Wollheim F A, Carlsson J, Forsgren A, Pettersson H
Clin Rheumatol. 1984 Mar;3(1):75-9. doi: 10.1007/BF02715700.
We report the case of a 76-year old woman who presented with a palindromic onset of seropositive rheumatoid arthritis. After suffering from a fulminant pulmonary infection she developed serologic tests for ornitosis, mycoplasma, pneumocystis carinii and low titer yersinia. Also the rheumatoid factor titer increased and the antinuclear antibody test became positive.

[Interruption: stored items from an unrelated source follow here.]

-- ==== Sys2Proof/Machine/Flags.lean ====
section
/-! DEFINITION. The interrupt lines, which follow from the status and enable registers of their blocks, and each lane's interrupt
controller (R17, R51). -/

namespace Sys2Proof.Machine

/-- Bits `hi` to `lo` of a status register that are set in its enable register too. -/
def Mach.irqAny (m : Mach) (stat en hi lo : Nat) : Bool :=
  decide ((m.rd stat &&& m.rd en).bits hi lo ≠ 0)

/-- A block's assignment of its status bits to sources: source, highest bit, lowest bit. -/
def irqSource (n : Nat) : List (Nat × Nat × Nat) → Option (Nat × Nat)
  | [] => none
  | (s, hi, lo) :: rest => if s = n then some (hi, lo) else irqSource n rest

/-- R220. -/
def gdiSources : List (Nat × Nat × Nat) := [(48, 2, 0), (49, 4, 3), (50, 6, 5), (51, 7, 7), (52, 8, 8)]
/-- R222. -/
def gdlSources : List (Nat × Nat × Nat) := [(60, 1, 0), (61, 3, 2), (62, 4, 4), (63, 5, 5)]
/-- R248. -/
def lvcSources : List (Nat × Nat × Nat) := [(56, 3, 0), (57, 5, 4), (58, 7, 6), (59, 10, 8)]
/-- R278. -/
def chgSources : List (Nat × Nat × Nat) :=
  [(64, 1, 0), (65, 2, 2), (66, 3, 3), (67, 5, 4), (68, 6, 6), (69, 7, 7), (70, 9, 8)]
/-- R344. -/
def laneSources : List (Nat × Nat × Nat) :=
  [(80, 1, 0), (81, 2, 2), (82, 3, 3), (83, 4, 4), (84, 5, 5), (85, 6, 6), (86, 7, 7)]
/-- R372. -/
def memorySources : List (Nat × Nat × Nat) := [(40, 0, 0), (41, 1, 1), (42, 2, 2), (43, 4, 3)]

/-- One bit per source, from `first` on, `count` of them: R297, R393, R395, R432, R462, R492. -/
def bitSources (first count : Nat) : List (Nat × Nat × Nat) := (List.range count).map fun i => (first + i, i, i)

/-- The block behind source `n` of lane `l`: its status register, its enable register and its assignment of bits. -/
def irqBlock (l : Lane) (n : Nat) : Option (Nat × Nat × List (Nat × Nat × Nat)) :=
  if n = 2 then some (Reg.TICK_IRQ_STAT l.ix, Reg.TICK_IRQ_EN l.ix, [(2, 0, 0)])
  else if n = 3 then some (Reg.TICK_IRQ_STAT l.ix, Reg.TICK_IRQ_EN l.ix, [(3, 3, 1)])
  else if n = 4 then some (Reg.ACQ_IRQ_STAT, Reg.ACQ_IRQ_EN, [(4, 5, 0)])
  else if n = 5 then some (Reg.POS_IRQ_STAT, Reg.POS_IRQ_EN, [(5, 5, 0)])
  else if 40 ≤ n ∧ n < 44 then some (Reg.DMA_L_IRQ_STAT l.ix, Reg.DMA_L_IRQ_EN l.ix, memorySources)
  else if 48 ≤ n ∧ n < 56 then some (Reg.GDI_IRQ_STAT, Reg.GDI_IRQ_EN, gdiSources)
  else if 56 ≤ n ∧ n < 60 then some (Reg.LVC_IRQ_STAT, Reg.LVC_IRQ_EN, lvcSources)
  else if 60 ≤ n ∧ n < 64 then some (Reg.GDL_IRQ_STAT, Reg.GDL_IRQ_EN, gdlSources)
  else if 64 ≤ n ∧ n < 72 then some (Reg.CHG_IRQ_STAT, Reg.CHG_IRQ_EN, chgSources)
  else if 72 ≤ n ∧ n < 80 then some (Reg.ACT_IRQ_STAT, Reg.ACT_IRQ_EN, bitSources 72 6)
  else if 80 ≤ n ∧ n < 88 then some (Reg.LANE_L_IRQ_STAT l.ix, Reg.LANE_L_IRQ_EN l.ix, laneSources)
  else if 88 ≤ n ∧ n < 96 then some (Reg.TIME_IRQ_STAT, Reg.TIME_IRQ_EN, bitSources 88 4)
  else if 96 ≤ n ∧ n < 104 then some (Reg.SAFE_IRQ_STAT, Reg.SAFE_IRQ_EN, bitSources 96 8)
  else if 104 ≤ n ∧ n < 112 then some (Reg.IMG_IRQ_STAT, Reg.IMG_IRQ_EN, bitSources 104 5)
  else if n = 112 then some (Reg.SYS_IRQ_STAT, Reg.SYS_IRQ_EN, [(112, 3, 0)])
  else if 113 ≤ n ∧ n < 120 then some (Reg.PWR_IRQ_STAT, Reg.PWR_IRQ_EN, bitSources 113 7)
  else if 120 ≤ n ∧ n < 128 then some (Reg.NET_IRQ_STAT, Reg.NET_IRQ_EN, bitSources 120 6)
  else none

/-- R134: LAW's sources 6, for OSC and ECC, and 7, for the other bits, of the lane's own copy. -/
def Mach.lawAsserts (m : Mach) (l : Lane) (osc : Bool) : Bool :=
  m.irqAny (Reg.LAW_IRQ_STAT l.ix) (Reg.LAW_IRQ_EN l.ix) (if osc then 6 else 4) (if osc then 5 else 0)

/-- R371: ring `r` of lane `l` asserts its source in both lanes' controllers. -/
def Mach.ringAsserts (m : Mach) (l r : Nat) : Bool :=
  decide (m.fld (Reg.DMA_R_IRQ l r) 3 0 &&& m.fld (Reg.DMA_R_CFG l r) 31 28 ≠ 0)

/-- R375: a check-value unit asserts until CRC_U_CTRL is written. -/
def Mach.unitAsserts (m : Mach) (l : Lane) (u : Nat) : Bool :=
  decide (2 ≤ m.crcState l u) && m.bit (Reg.CRC_U_CFG l.ix u) 15 && !(nth (m.dma.lanes.get l).units u).quiet

/-- R17: whether source `n` of lane `l`'s interrupt controller asserts. Source 1 is the tick start, which the lane holds until it
writes TICK_CMD.DONE (R51, R53). -/
def Mach.sourceAsserts (m : Mach) (l : Lane) (n : Nat) : Bool :=
  if n = 1 then m.inTick l
  else if n = 6 then m.lawAsserts l true
  else if n = 7 then m.lawAsserts l false
  else if 8 ≤ n ∧ n < 24 then m.ringAsserts 0 (n - 8)
  else if 24 ≤ n ∧ n < 40 then m.ringAsserts 1 (n - 24)
  else if 44 ≤ n ∧ n < 48 then m.unitAsserts l (n - 44)
  else match irqBlock l n with
    | none => false
    | some (stat, en, table) =>
      match irqSource n table with
      | none => false
      | some (hi, lo) => m.irqAny stat en hi lo

/-! ### The interrupt controllers (R17, R51) -/

/-- The largest priority; the model's choice, for the PLIC leaves the number of levels to the device (log entry 13). -/
def plicMax : Nat := 7

/-- R51: the priority of a source; that of source 1 reads as the maximum. -/
def Plic.priority (p : Plic) (n : Nat) : Nat := if n = 1 then plicMax else nth p.prio n

/-- R51: a source is enabled; source 1 always is. -/
def Plic.enabled (p : Plic) (n : Nat) : Bool := n == 1 || p.enable.testBit n

/-- A write of a source's priority; sources 0 and 1 ignore it (R17, R51). -/
def Plic.setPriority (p : Plic) (n v : Nat) : Plic := if n < 2 then p else { p with prio := upd p.prio n fun _ => v % (plicMax + 1) }

/-- A write of the enables; source 1 ignores it (R51). -/
def Plic.setEnables (p : Plic) (v : Nat) : Plic := { p with enable := v % 2 ^ 128 / 4 * 4 }

/-- R17: a source is pending: its request waits, or its line asserts and is not claimed. -/
def Mach.plicPending (m : Mach) (l : Lane) (n : Nat) : Bool :=
  let p := m.plic.get l
  0 < n && n < 128 && (p.latched.testBit n || (m.sourceAsserts l n && !p.claimed.testBit n))

/-- R17: the source that a claim takes: of those pending and enabled above priority 0 the highest in priority, the lowest in
number; 0 where there is none. -/
def Mach.plicBest (m : Mach) (l : Lane) : Nat :=
  let p := m.plic.get l
  (List.range 128).foldl (fun best n =>
    if m.plicPending l n && p.enabled n && decide ((if best = 0 then 0 else p.priority best) < p.priority n) then n else best) 0

/-- R17: the controller interrupts its lane: the best source lies above the threshold. -/
def Mach.plicInterrupts (m : Mach) (l : Lane) : Bool :=
  let p := m.plic.get l
  m.plicBest l != 0 && decide (p.threshold < p.priority (m.plicBest l))

/-- R17: the requests of the lines that assert now stay with the controller when their lines fall. -/
def Mach.plicLatch (m : Mach) (l : Lane) : Mach :=
  let now := ((List.range 128).map fun n => if m.plicPending l n then 2 ^ n else 0).sum
  m.onPlic l fun p => { p with latched := now }

/-- A source asks by a pulse: the tick start (R51). -/
def Mach.plicRequest (m : Mach) (l : Lane) (n : Nat) : Mach := m.onPlic l fun p => { p with latched := p.latched ||| 2 ^ n }

/-- A source is claimed. -/
def Mach.plicTake (m : Mach) (l : Lane) (n : Nat) : Mach :=
  m.onPlic l fun p => { p with latched := p.latched &&& (2 ^ 128 - 1 - 2 ^ n), claimed := p.claimed ||| 2 ^ n }

/-- A source is completed. -/
def Mach.plicComplete (m : Mach) (l : Lane) (n : Nat) : Mach :=
  m.onPlic l fun p => { p with claimed := p.claimed &&& (2 ^ 128 - 1 - 2 ^ n) }

/-- The interrupt enables of the blocks. -/
def irqEnable (a : Nat) : Bool :=
  [Reg.SYS_IRQ_EN, Reg.ACQ_IRQ_EN, Reg.POS_IRQ_EN, Reg.GDI_IRQ_EN, Reg.GDL_IRQ_EN, Reg.LVC_IRQ_EN, Reg.CHG_IRQ_EN, Reg.ACT_IRQ_EN,
    Reg.TIME_IRQ_EN, Reg.SAFE_IRQ_EN, Reg.IMG_IRQ_EN, Reg.PWR_IRQ_EN, Reg.NET_IRQ_EN].contains a ||
    [0, 1].any fun l => [Reg.TICK_IRQ_EN l, Reg.LAW_IRQ_EN l, Reg.LANE_L_IRQ_EN l, Reg.DMA_L_IRQ_EN l].contains a

end Sys2Proof.Machine
end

Clinically, the course of a rather benign polyarthritis changed into a rapidly progressive deforming disease. The course was also complicated by cutaneous necrotizing vasculitis. Further deterioration occurred after a relapse of pulmonary infection, and she died following acute abdominal surgery for perforated sigmoiditis. It is speculated that the clinical course was in part caused by polyclonal B-cell activation.
我们报告了一例76岁女性患者,其出现血清阳性类风湿关节炎的发作呈复发型。在遭受暴发性肺部感染后,她接受了针对鹦鹉热、支原体、卡氏肺孢子虫和低滴度耶尔森菌的血清学检测。类风湿因子滴度也升高,抗核抗体检测呈阳性。临床上,原本较为良性的多关节炎病程转变为快速进展的变形性疾病。病程还并发了皮肤坏死性血管炎。肺部感染复发后病情进一步恶化,她在因乙状结肠穿孔接受急性腹部手术后死亡。据推测,临床病程部分是由多克隆B细胞活化引起的。